Two weeks post final chemo...

Today is two weeks post my final chemo therapy. Yes!!! Feeling better help the mind and body in so many ways. I am still battling some side effects, but things are getting better. 

Eye sight is blurry, neuropathy in feet from ankles to toes is evident still and in my fingers. You know, the pins and needles prickly feeling. Very aggravating, but I can deal with this. I don't have nausea anymore and that has helped my taste buds come back too. 

As my energy comes back, I am going to enjoy our daughters Spring Break. 

I go back in on April 1st to meet with Radiological oncologist for a CT scan and for radiation tattoos. 

I find it enlightened to a new sense of doing fun things. Let the great Spring weather make a way of happy times.

Closer to the end of chemo

Today is day 5 of my second to last chemo. Side effects are going as usual, for the most part. 

Bad taste buds, tingling neuropathy toes, feet and fingers. Raw sinuses, which I need to go buy an OTC nasal spray gel to help with the bloody noses. I have headaches due to the sinuses. Then there is the worrysome pains I am having in my left abdominal area just under my ribs is what we are focusing on now. The oncologist scheduled me for a CT scan yesterday. 

So for the next fun journey, yesterday i got to the hospital after occupational therapy for the lymphodema to get set up for the CT scan yesterday morning. They wanted me to do a liquid prep, but I am allergic to all sulfate a and the liquid clearly states it was a sulfate based drink. Strike one. The next guy came in and said they would need me to drink that solution, but I would have to do a benedryl and prednisone 13 hour prep prior to the scan. I said no, I would not drink that solution and to please call my oncologist. I can't do the IV contrast either because it is an iodine based infusion. Umm, I am allergic to iodine and it is because I am allergic to shell fish.  So after waiting another 30 minutes or so a female tech came to get me and again tried to get me to drink the liquid prep. I got pissed. Nobody was listening. I know my allergies and I refuse to let people bully me and tell me I am a liar and would not react to the liquid. She took me to the room for the CT and talked to her boss, who in turn said to do the CT without any contrast then. Scan was done and I was out of there in about 15 minutes. I wonder if the CT was even helpful since I can't have the contrast. Oh well. I just want to get answers as to why and what this pain is from. 

Oh my nose knows

This is week 10 of 12 Taxol chemo treatments. This week has been very tiresome. I just want to sleep, but sleep avoids me. I have another side effect of nose bleeds and bloody sinuses. Ahhhchooo. 

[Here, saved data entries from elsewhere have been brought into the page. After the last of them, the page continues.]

/-- What the batch of stream bytes from 64 b on does; m is command i of context k. DESIGN CHOICE: of a broadcast with B = 1, a target without
a context at the issuer's declared index gets its bytes, and no barrier is lowered there (log 33). -/
def State.moveBatch (s : State) (k i : Nat) (m : Cmd) (c : CopyCmd) (b : Nat) : Except WalkStop (Unit × State) :=
  let sc := m.scope
  let (o, n) := s.batchBytes k m c b
  let first := m.done == 0 && m.landed.isEmpty
  let read (s : State) (sp : Nat) (ix : Bool) : Except WalkStop ((List Piece) × State) := s.walk k sc sp c.src ix .read o n n
  let write (s : State) (sp : Nat) (ix : Bool) : Except WalkStop ((List Piece) × State) := s.walk k sc sp c.dst ix .write o n n
  /- a copy from pieces to pieces; `other` is what the walk must not overlap -/
  let copy (s : State) (ssp dsp : Nat) (six dix blur : Bool) : Except WalkStop ((List Piece) × State) := do
    let (p, s) ← read s ssp six
    let (q, s) ← write s dsp dix
    let data := s.getPieces k sc p
    let (data, s) := if blur then s.blur (s.allKeys k c.src) q data else (data, s)
    let bad := s.marked p ++ (if six then s.badIndex k ssp c.src o n else []) ++ (if dix then s.badIndex k dsp c.dst o n else [])
    .ok (q, ((s.putPieces k sc q data).mark bad q).account k (p ++ q))
  match c.op with
  | .cpy => do
    let (_, s) ← copy s 0 0 false false true
    .ok ((), s)
  | .cpost _ => do
    let (_, s) ← copy s 0 0 false false true
    .ok ((), s)
  | .chost out => do
    let (_, s) ← copy s (if out then 0 else 2) (if out then 2 else 0) false false true
    .ok ((), s)
  | .ccarr out =>
    if s.product ≠ 1 then .error (.susp 2 (if out then Desc.base c.dst else Desc.base c.src))
    else do
      let (_, s) ← copy s (if out then 0 else 1) (if out then 1 else 0) false false true
      .ok ((), s)
  | .cpyb bb none => do
    let (q, s) ← copy s 0 0 false false true
    .ok ((), s.lowerOwners k bb q)
  | .cgath => do
    let (_, s) ← copy s 0 0 true false false
    .ok ((), s)
  | .cscat => do
    let (_, s) ← copy s 0 0 false true false
    .ok ((), s)
  | .cpyb bb (some t) => do
    let (p, s) ← read s 0 false
    let data := s.getPieces k sc p
    let s := s.modCtx k fun x => (x.markTiles first (!(s.marked p).isEmpty) [t.val]).modDat fun d =>
      { d with t := (List.zip (List.range n) data).foldl (fun v y => putTileByte v t 8 128 (o + y.1) y.2) d.t }
    .ok ((), (((s.mark (s.marked p) []).account k p).lowerBar k bb n).mirror k)
  | .cpyt t code _ => do
    let (p, s) ← read s 0 false
    let data := s.getPieces k sc p
    let rb := Desc.len c.src
    let tiles := if code = 10 then [t.val, t.val + 1] else [t.val]
    let s := s.modCtx k fun x => (x.markTiles first (!(s.marked p).isEmpty) tiles).modDat fun d =>
      { d with t := (List.zip (List.range n) data).foldl (fun v y =>
          clearTail (putTileByte v t code rb (o + y.1) y.2) t code rb ((o + y.1) / rb)) d.t }
    .ok ((), ((s.mark (s.marked p) []).account k p).mirror k)
  | .czero => do
    let (q, s) ← write s 0 false
    .ok ((), (s.putPieces k sc q (List.replicate n 0)).account k q)
  | .cfill v => do
    let (q, s) ← write s 0 false
    .ok ((), (s.putPieces k sc q ((List.range n).map fun j => BitVec.ofNat 8 (bitsOf v.toNat (8 * ((o + j) % 4)) 8))).account k q)
  | .cswp => do
    let (p, s) ← s.walk k sc 0 c.src false .write o n n
    let (q, s) ← write s 0 false
    let (_, s) ← read s 0 false
    let (_, s) ← s.walk k sc 0 c.dst false .read o n n
    let a := s.getPieces k sc p
    let z := s.getPieces k sc q
    let ka := s.allKeys k c.src
    let kz := s.allKeys k c.dst
    let (a, s) := s.blur ka q a
    let (z, s) := s.blur kz p z
    .ok ((), ((((s.putPieces k sc q a).putPieces k sc p z).mark (s.marked p) q).mark (s.marked q) p).account k (p ++ q))
  | .cpref =>
    /- the line of stream byte o + j, unless an earlier byte has named it -/
    let line (s : State) (j : Nat) : State :=
      match s.streamAt k sc 0 c.src false (o + j) with
      | .error _ => s
      | .ok (va, s) =>
        if j ≠ 0 ∧ (o + j) % Desc.len c.src ≠ 0 ∧ va % 64 ≠ 0 then s
        else match s.copyLoc k 0 va .read with
          | .ok ((key, uc), s) =>
            if spaceOf key = 0 ∧ !uc then (s.reach k 3 (key / 64 * 64) 64 uc).fillLine (plainOf (coreOf k)) (s.ctx k).part key else s
          | .error _ => s
    .ok ((), (List.range n).foldl line s)
  | .cred op false => do
    let (p, s) ← read s 0 false
    let (q, s) ← write s 0 false
    let (_, s) ← s.walk k sc 0 c.dst false .read o n n
    match (p ++ q).find? fun x => x.va % elemBytes (Desc.code c.dst) != 0 with
    | some x => .error (.susp 3 x.va)
    | none =>
      let data := combineBytes (Desc.code c.dst) op (s.getPieces k sc q) (s.getPieces k sc p)
      .ok ((), ((s.putPieces k sc q data).mark (s.marked (p ++ q)) q).account k (p ++ q))
  | .cbcast bb low => do
    let (p, s) ← read s 0 false
    let l := castRanges c.dst o n n
    let q ← s.castAll k l (castTargets c.dst)
    let data := s.getPieces k sc p
    let bad := s.marked p
    let s := (castTargets c.dst).foldl (fun s t =>
      match s.castPieces k t l with
      | .ok q => s.putPieces k sc q data
      | .error _ => s) s
    let s := (s.mark bad q).account k (p ++ q)
    .ok ((), if low then (castTargets c.dst).foldl (fun s t => match s.receiver k t with | some j => s.lowerBar j bb n | none => s) s else s)
  | .cpull =>
    let page := Desc.base c.dst / 65536
    let pt := s.pullPart k page
    do
      let ((data, p), s) ← s.pullBytes pt c (Desc.base c.src + o) n
      let key ← s.pullKey pt (Desc.base c.dst + o)
      let q : List Piece := [⟨0, n, key, false⟩]
      .ok ((), ((((s.writeAt 0 pt 3 false key n (ofBytes data)).clearPoison key n).touchHome 0 pt 3 false key n).mark (s.marked p) q).account k (p ++ q))
  | .ccvt relief => s.cvtBatch k m c relief b
  | .cwait _ _ => .ok ((), s)
  | .cfence _ => .ok ((), s)
  | _ => do
    let (p, s) ← read s 0 false
    let code := Desc.code c.dst
    let red := match c.op with | .cdigest => false | _ => true
    match (if red then p.find? fun x => x.va % elemBytes code != 0 else none) with
    | some x => .error (.susp 3 x.va)
    | none =>
      let bad := s.marked p
      .ok ((), ((s.modCmd k i fun y => { y with
        data := y.data ++ s.getPieces k sc p, taint := if bad.isEmpty then y.taint else b :: y.taint }).mark bad []).account k p)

I know the chemo is killing any cancer cells, but I keep thinking it isn't working because my hair is coming back. The oncologist assured me the chemo is still doing its job. 

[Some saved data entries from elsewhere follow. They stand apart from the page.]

/-! Performing (R200). -/
/-- A multiplying command: when it performs, and what a late one brings about (R211, R323, R332). -/
def State.mulTime (s : State) (k : Nat) (m : Cmd) (x : MulCmd) : Nat × Nat :=
  let d := (s.core (coreOf k)).div[(3 : Fin 5)]
  let t := m.afterIntake (72 + b2n x.chk * 8) d
  match s.onTime k m with
  | some D => (D, D)
  | none => (if (s.ctx k).exact ∨ m.limit.isSome then t else m.lastLand, t)
def State.breachLatency (s : State) (k : Nat) (m : Cmd) : State :=
  match m.limit with
  | some D =>
    if D < s.now then
      let d := (s.core (coreOf k)).div[(3 : Fin 5)]
      let s := s.meter (s.ctx k).part 7 1
      let s := s.modCore (coreOf k) fun c => { c with gov := { c.gov with late := c.gov.late || decide (c.gov.win * 2048 ≤ D) } }
      s.postQ k 2 (element 0x30 (min (m.lateCycles d s.now) 0xFFFFFF * 2 ^ 24 + m.num % 2 ^ 24))
    else s
  | none => s
/-- MTR: the transpose of a tile's elements of w bits (R214). -/
def transposed (f : Nat → Nat → Nat) (w row : Nat) : Nat := (List.range 64).foldl (fun v q => v + f q row % 2 ^ w * 2 ^ (w * q)) 0
def transposeRows (c : Nat) (rows : List VReg) : List Nat :=
  let w := match c with | 0 => 16 | 1 => 8 | _ => 32
  (List.range 64).map fun row => transposed (fun p q => bitsOf (rows.getD p 0).toNat (w * q) w) w row
/-- All the rows of tile i, or of the pair: whatever marks it held are gone (R375). -/
def State.fillTile (s : State) (k : Nat) (i : Fin 8) (code : Nat) (rows : List Nat) : State :=
  s.modCtx k fun c =>
    ({ c with marks := c.marks.filter fun x => !(x = i.val || (code = 10 && x = i.val + 1)) } : Ctx).modDat fun d =>
      { d with t := (List.zip (List.range 64) rows).foldl (fun t x => setTileRow t i code x.1 x.2) d.t }
/-- A row of an accumulator in a tile format (R216). -/
def cvtRow (code : Nat) (fmt : BitVec 32) (r : Rnd) (row : Nat) : Nat :=
  let c := container (opWidth code fmt)
  (List.range 64).foldl (fun v q => v + (codeWrite code fmt (f32 (lane row q)) r).1 * 2 ^ elemBit' c q) 0
where
  elemBit' (c q : Nat) : Nat := if c < 8 then elemBit c q else c * q
/-- What a matrix command does when it performs, the rows that have not moved among it; none while it may not. -/
def State.matrixPerform (s : State) (k i : Nat) (m : Cmd) : Option State :=
  let exact := (s.ctx k).exact
  let timely := !exact || decide (m.due ≤ s.now)
  let clear := (s.ctx k).tilesClear s.now m
  let rows (s : State) : List Nat := (((s.ctx k).cmds[i]?.map (·.rows)).getD []).map BitVec.toNat
  match m.op with
  | .mul x =>
    if x.steps.length ≤ m.done ∧ m.final = 64 ∧ (s.mulTime k m x).1 ≤ s.now then
      let s := s.breachLatency k m
      some (if m.sent then s.pend k 26 else s)
    else none
  | .mldt n code _ _ => if timely && clear then (let s := s.moveRows k i 64; some (s.fillTile k n code (rows s))) else none
  | .mstz _ p tag =>
    if timely && m.snap.isNone then
      let s := s.moveRows k i 64
      some (if tag && !m.bad then s.padWrite k p.aux 2 m.tag.toNat else s)
    else none
  | .mtr d _ c =>
    if timely && clear then
      let s := s.moveRows k i 64
      some (s.fillTile k d (if c = 2 then 10 else 8) (transposeRows c (((s.ctx k).cmds[i]?.map (·.rows)).getD [])))
    else none
  | .mcvt d _ r code fmt =>
    if timely && m.snap.isNone && clear then
      some (s.fillTile k d code (m.rows.map fun x => cvtRow code fmt r x.toNat))
    else none
  | .nop => some s
  | .copy _ => none
  | _ =>
    if timely then
      match m.writesZ with
      | some z => some ((if (s.ctx k).lastWriter z = some m.num then
          s.modCtx k fun c => { c with wz := c.wz.set z 64, finals := c.finals ++ [(z, 0, 64, s.now)] } else s).freeReaders k m.num)
      | none => some s
    else none

/-! Collectives (R242, R243). -/
def State.collKey (s : State) (k : Nat) (c : CopyCmd) : (Nat × Nat) × Nat × Nat × Nat :=
  let x := s.ctx k
  ((1, x.node), x.regs.sys.ident[2].toNat, x.idx, c.coll)
def Coll.key (c : Coll) : (Nat × Nat) × Nat × Nat × Nat := (c.group, c.lcore, c.idx, c.seq)
def State.coll (s : State) (key : (Nat × Nat) × Nat × Nat × Nat) : Option Coll := s.colls.find? fun c => c.key = key
def State.setColl (s : State) (c : Coll) : State :=
  { s with colls := c :: s.colls.filter fun x => x.key ≠ c.key }
def CopyCmd.what (c : CopyCmd) : Bool × Bool × Nat × Nat × Nat :=
  match c.op with
  | .callred op det => (false, det, op, Desc.code c.dst, CopyCmd.size c)
  | _ => (true, false, 0, 0, CopyCmd.size c)
/-- Pair up the nodes of a level, left operand first; a lone left child stands for its node (R242). -/
def joinPairs (code op : Nat) : List (List Byte) → List (List Byte)
  | a :: b :: r => combineBytes code op a b :: joinPairs code op r
  | l => l
def treeUp (code op : Nat) (l : List (List Byte)) : Nat → List (List Byte)
  | 0 => l
  | n + 1 => treeUp code op (joinPairs code op l) n
/-- The contributions by rank. -/
def Coll.byRank (c : Coll) : List (List Byte) :=
  (List.range c.want).filterMap fun r => (c.got.find? fun x => x.1 = r).map Prod.snd
def Coll.result (c : Coll) : List Byte :=
  let (_, det, op, code, _) := c.what
  if det then ((treeUp code op c.byRank (clog2 c.want)).head?).getD []
  else match c.got with
    | [] => []
    | x :: r => r.foldl (fun a y => combineBytes code op a y.2) x.2
def Coll.full (c : Coll) : Bool := decide (c.want ≤ c.got.length)
/-- The lowest rank whose digest differs from that of rank 0. -/
def Coll.differs (c : Coll) : Option Nat :=
  match c.byRank with
  | [] => none
  | a :: r => (r.findIdx? (· ≠ a)).map (· + 1)
/-- A participant has performed; the last of them closes the collective. -/
def State.leaveColl (s : State) (c : Coll) (rank : Nat) : State :=
  let c := { c with finished := rank :: c.finished }
  if c.full ∧ c.own.all (fun r => c.finished.contains r) then { s with colls := s.colls.filter fun x => x.key ≠ c.key } else s.setColl c
/-- Every participant of the package is suspended with reason MISMATCH (R242). -/
def State.suspendColl (s : State) (key : (Nat × Nat) × Nat × Nat × Nat) : State :=
  s.ctxKeys.foldl (fun s k => (List.range (s.ctx k).cmds.length).foldl (fun s i =>
    match (s.ctx k).cmds[i]? with
    | some m => match m.copy? with
      | some c => if c.op.isColl && m.susp.isNone && m.start.isSome && s.collKey k c == key
                  then s.suspend k i 7 0 else s
      | none => s
    | none => s) s) s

My hair is growing long. I am actually using shampoo again. It is a salt and pepper mix with a little dark brown in the back. I have my male pattern baldness still so I am lacking new growth on top, but there is some peach fuzz. 

I can't wait to get to the last treatment. Julia wants to go with us that day so I can ring the bell to signify my last chemo. I asked her to make me a poster to show it will be my last chemo. 

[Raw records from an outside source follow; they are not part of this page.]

/-! Views and votes (R395-R397). -/
def State.view (s : State) (c n : Nat) : View := vget (s.core c).health.views n View.live
def State.modView (s : State) (c n : Nat) (f : View → View) : State :=
  s.modCore c fun y => { y with health := { y.health with views := vset y.health.views n (f (vget y.health.views n View.live)) } }
/-- The neighbours of a core that are in service. -/
def State.inCount (s : State) (x : Nat) : Nat := ((List.range 4).filter fun n => match neighbour x n with | some y => s.inService y | none => false).length
/-- The set of a view has reached its majority. -/
def State.majority (s : State) (c n x : Nat) : Bool :=
  (s.view c n).set != [] && (s.view c n).view != 3 && s.inCount x != 0 && decide (s.inCount x / 2 + 1 ≤ (s.view c n).set.length)
/-- The core is then fenced and notices go out. -/
def State.vote (s : State) (c n x : Nat) : State :=
  if s.majority c n x then (s.fenceCore x).tell x c (fun _ => .fence) 512 else s
/-- The bit of ACCD that a neighbour sets while it accuses the core (Table 10-6). -/
def State.setAccused (s : State) (x n : Nat) (on : Bool) : State :=
  s.modCore x fun y => { y with health := { y.health with
    accusers := if on then y.health.accusers ||| BitVec.ofNat 4 (2 ^ n) else y.health.accusers &&& ~~~ (BitVec.ofNat 4 (2 ^ n)) } }
/-- A core accuses its neighbour n: view, set, message, score, vote (Table 20-2). -/
def State.accuse (s : State) (c n x view : Nat) : State :=
  if (s.unit (coreUnit x)).out then s
  else
    let s := s.modView c n fun v => { v with view := view, acc := true, clean := 0, set := insertSorted c v.set }
    let s := ((s.setAccused x ((n + 2) % 4) true).tell x c (fun _ => .accuse c) 512).addScore (coreUnit x) 16
    (s.vote c n x).settleScores
def State.unaccuse (s : State) (c n x : Nat) : State :=
  ((s.modView c n fun v => { v with view := 0, acc := false, missed := 0, clean := 0, set := v.set.filter (· ≠ c) }).setAccused x ((n + 2) % 4) false).tell x c
    (fun _ => .withdraw c) 512
/-- A babbling condition of neighbour n (R395). -/
def State.babble (s : State) (c n x : Nat) : State :=
  let s := s.modView c n fun v => { v with fine := false, clean := 0 }
  if (s.view c n).view = 0 then s.accuse c n x 2 else s
/-- Every neighbour in service has had one heartbeat of the core in this period, and nothing else. -/
def State.cleanBeat (s : State) (x : Nat) : Bool :=
  (List.range 4).all fun m => match neighbour x m with
    | none => true
    | some y => !s.inService y || ((s.view y ((m + 2) % 4)).beats == 1 && (s.view y ((m + 2) % 4)).fine)
/-- A clean heartbeat of a core on probation; the thousandth readmits it (R401). -/
def State.probationBeat (s : State) (x : Nat) : State :=
  if (s.core x).health.probation ∧ s.cleanBeat x then
    let s := s.modCore x fun y => { y with health := { y.health with clean := y.health.clean + 1 } }
    if (s.core x).health.clean < 1000 then s
    else (s.modCore x fun y => { y with health := { y.health with probation := false } }).postCapacity x 3
  else s
/-- Of a core and of its neighbours the period at hand has begun. -/
def State.inPeriod (s : State) (x : Nat) : Bool :=
  (x :: (List.range 4).filterMap (neighbour x)).all fun c => (s.core c).health.periods == s.now / 65536
/-- A heartbeat arrives, or an extra one of a babbling core (R394, R395). -/
def execHeartbeatReceive (c : Nat) (n : Fin 4) (h : BitVec 128) (s : State) : Out :=
  occur s fun s => do
    let x ← neighbour c n.val
    if 256 ≤ c ∨ s.boot.state ≠ 1 ∨ !s.inPeriod c ∨ !s.inPeriod x then none
    else
      let came := s.takeWire c n.val (.beat h)
      let v := s.view c n.val
      if !s.inService c ∨ v.view = 3 then came
      else
        let dlv := bitsOf h.toNat 40 24
        let bad := decide (2 < v.beats + 1) || decide (v.accepted + 64 < dlv) || decide (dlv + 64 < v.accepted)
        let s := (came.getD s).modView c n.val fun v => { v with beats := v.beats + 1, missed := 0, accepted := 0 }
        let s := if v.view = 1 then s.unaccuse c n.val x else s
        let s := if bad then s.babble c n.val x else s
        some (s.probationBeat x)
/-- A period of a receiver ends (R395). One that had begun before bring-up ended is not judged. -/
def execHeartbeatPeriodEnd (c : Nat) (s : State) : Out :=
  occur s fun s =>
    if 256 ≤ c ∨ s.boot.state ≠ 1 ∨ s.now / 65536 ≤ (s.core c).health.periods then none
    else
      let whole := decide (s.boot.readyAt ≤ (s.now / 65536 - 1) * 65536)
      let s := s.modCore c fun y => { y with health := { y.health with periods := s.now / 65536 } }
      some ((List.range 4).foldl (fun s n => match neighbour c n with
        | none => s
        | some x =>
          let v := s.view c n
          if v.view = 3 ∨ !s.inService c ∨ !whole then s.modView c n fun v => { v with beats := 0, fine := true }
          else
            let s := s.modView c n fun v => { v with
              missed := if v.beats = 0 then v.missed + 1 else 0, clean := if v.beats = 1 ∧ v.fine then v.clean + 1 else 0, beats := 0, fine := true }
            let w := s.view c n
            if w.view = 0 ∧ 3 ≤ w.missed then s.accuse c n x 1
            else if w.view = 2 ∧ 8 ≤ w.clean then s.unaccuse c n x
            else s) s)
/-- A window of 4096 cycles ends in which the neighbour injected at least this many flits (R395): those that the model counts, or more. Windows
without a flit go by unnamed. -/
def execFlitWindowEnd (c : Nat) (n : Fin 4) (flits : Nat) (s : State) : Out :=
  occur s fun s => do
    let x ← neighbour c n.val
    let v := s.view c n.val
    let past := s.now / 4096
    let (w, got) := match v.flits with | y :: _ => if y.1 < past then y else (past - 1, 0) | [] => (past - 1, 0)
    if 256 ≤ c ∨ s.boot.state ≠ 1 ∨ past ≤ v.window then none
    else
      let more := flits - got
      let m := if v.view = 3 ∨ !s.inService c then 0 else max flits got
      let s := s.modView c n.val fun v => { v with
        accepted := v.accepted + more, flits := v.flits.filter fun y => decide (w < y.1), window := w + 1,
        beyond := if 2048 < m then (if w = v.window then v.beyond else 0) + 1 else 0 }
      let s := s.modCore x fun y => { y with health := { y.health with dlv := vset y.health.dlv ((n.val + 2) % 4) (vget y.health.dlv ((n.val + 2) % 4) 0 + more) } }
      some (if 8 ≤ (s.view c n.val).beyond then s.babble c n.val x else s)
/-- An accusation, withdrawal or notice reaches a core that views its neighbour as neither Fenced nor Absent, where it counts; elsewhere it is
ignored (R396). -/
def State.hear (s : State) (c n : Nat) (kind : LinkMsg) (f : State → State) : Option State :=
  if 256 ≤ c then none
  else (s.takeWire c n kind).map fun s => if !s.inService c ∨ (s.view c n).view = 3 then s else f s
def execAccusationReceive (c : Nat) (n : Fin 4) (w : Nat) (s : State) : Out :=
  occur s fun s => do
    let x ← neighbour c n.val
    s.hear c n.val (.accuse w) fun s => (s.modView c n.val fun v => { v with set := insertSorted w v.set }).vote c n.val x
def execWithdrawalReceive (c : Nat) (n : Fin 4) (w : Nat) (s : State) : Out :=
  occur s fun s => s.hear c n.val (.withdraw w) fun s => s.modView c n.val fun v => { v with set := v.set.filter (· ≠ w) }
/-- A fence notice arrives; or the set has its majority because a neighbour has left service (Table 20-2). -/
def execFenceNoticeReceive (c : Nat) (n : Fin 4) (s : State) : Out :=
  occur s fun s => do
    let x ← neighbour c n.val
    if c < 256 ∧ s.inService c ∧ s.majority c n.val x then some (s.vote c n.val x)
    else s.hear c n.val .fence fun s => s.fenceCore x
/-- An APPEAL of neighbour n arrives (R400). -/
def execReadmissionReceive (c : Nat) (n : Fin 4) (s : State) : Out :=
  occur s fun s => do
    let x ← neighbour c n.val
    let t ← s.takeWire c n.val .appeal
    if 256 ≤ c then none
    else
      some (if !s.inService c ∨ (s.view c n.val).view ≠ 3 ∨ !(s.core x).health.probation ∨ (s.core x).health.fenced ∨
       (s.unit (coreUnit x)).retired ∨ (s.unit (coreUnit x)).out then t
      else t.modView c n.val fun v => { View.live with accepted := v.accepted, window := v.window, flits := v.flits })
/-- What stays of a context of a core that its test island zeroes: the commands of it that still perform (R252, R400). -/
def Ctx.remains (c : Ctx) : Ctx :=
  if c.cmds.isEmpty then Ctx.zero else { Ctx.zero with node := c.node, part := c.part, idx := c.idx, lead := c.lead, cmds := c.cmds }
/-- The result of a core's self test (R400). -/
def execBistResult (c : Nat) (pass : Bool) (s : State) : Out :=
  occur s fun s => do
    let _ ← (s.core c).health.testing
    let u := coreUnit c
    if 256 ≤ c ∨ (s.unit u).retired then none
    else
      let mine : SysOp → Bool := fun o => o.kind == .appeal && o.target == c
      let done (s : State) (r : Nat) : State :=
        let s' := (s.ops.filter mine).foldl (fun s o => s.finishOp o r) s
        { s' with ops := s'.ops.filter fun o => !mine o }
      let s := s.modCore c fun y => { y with health := { y.health with testing := none } }
      some (if pass then
          let s := s.wipe (mkey (padSpace c) 0) 0x300000
          let s := ((List.range 4).map (keyOf c)).foldl (fun s k => s.setCtx k (s.ctx k).remains) s
          let s := s.modCore c fun y => { y with owners := [], l1 := [], icache := [], health := { y.health with fenced := false, probation := true, clean := 0, accusers := 0 } }
          done (s.tell c 256 (fun _ => .appeal) 512) 0
        else (done (s.addScore u 1024) 6).settleScores)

Radiation will start about three weeks after Chemo. 

The oncologist is studying our family genetic history for her genetics class and even presented our family tree to her professors in California. We have an extensive history of cancer in my paternal side going back three generations and proven BRCA 2 + history too. 

My oncologist is also looking into a trial she wants me to consider for post chemo maintenance drug study. More on that soon.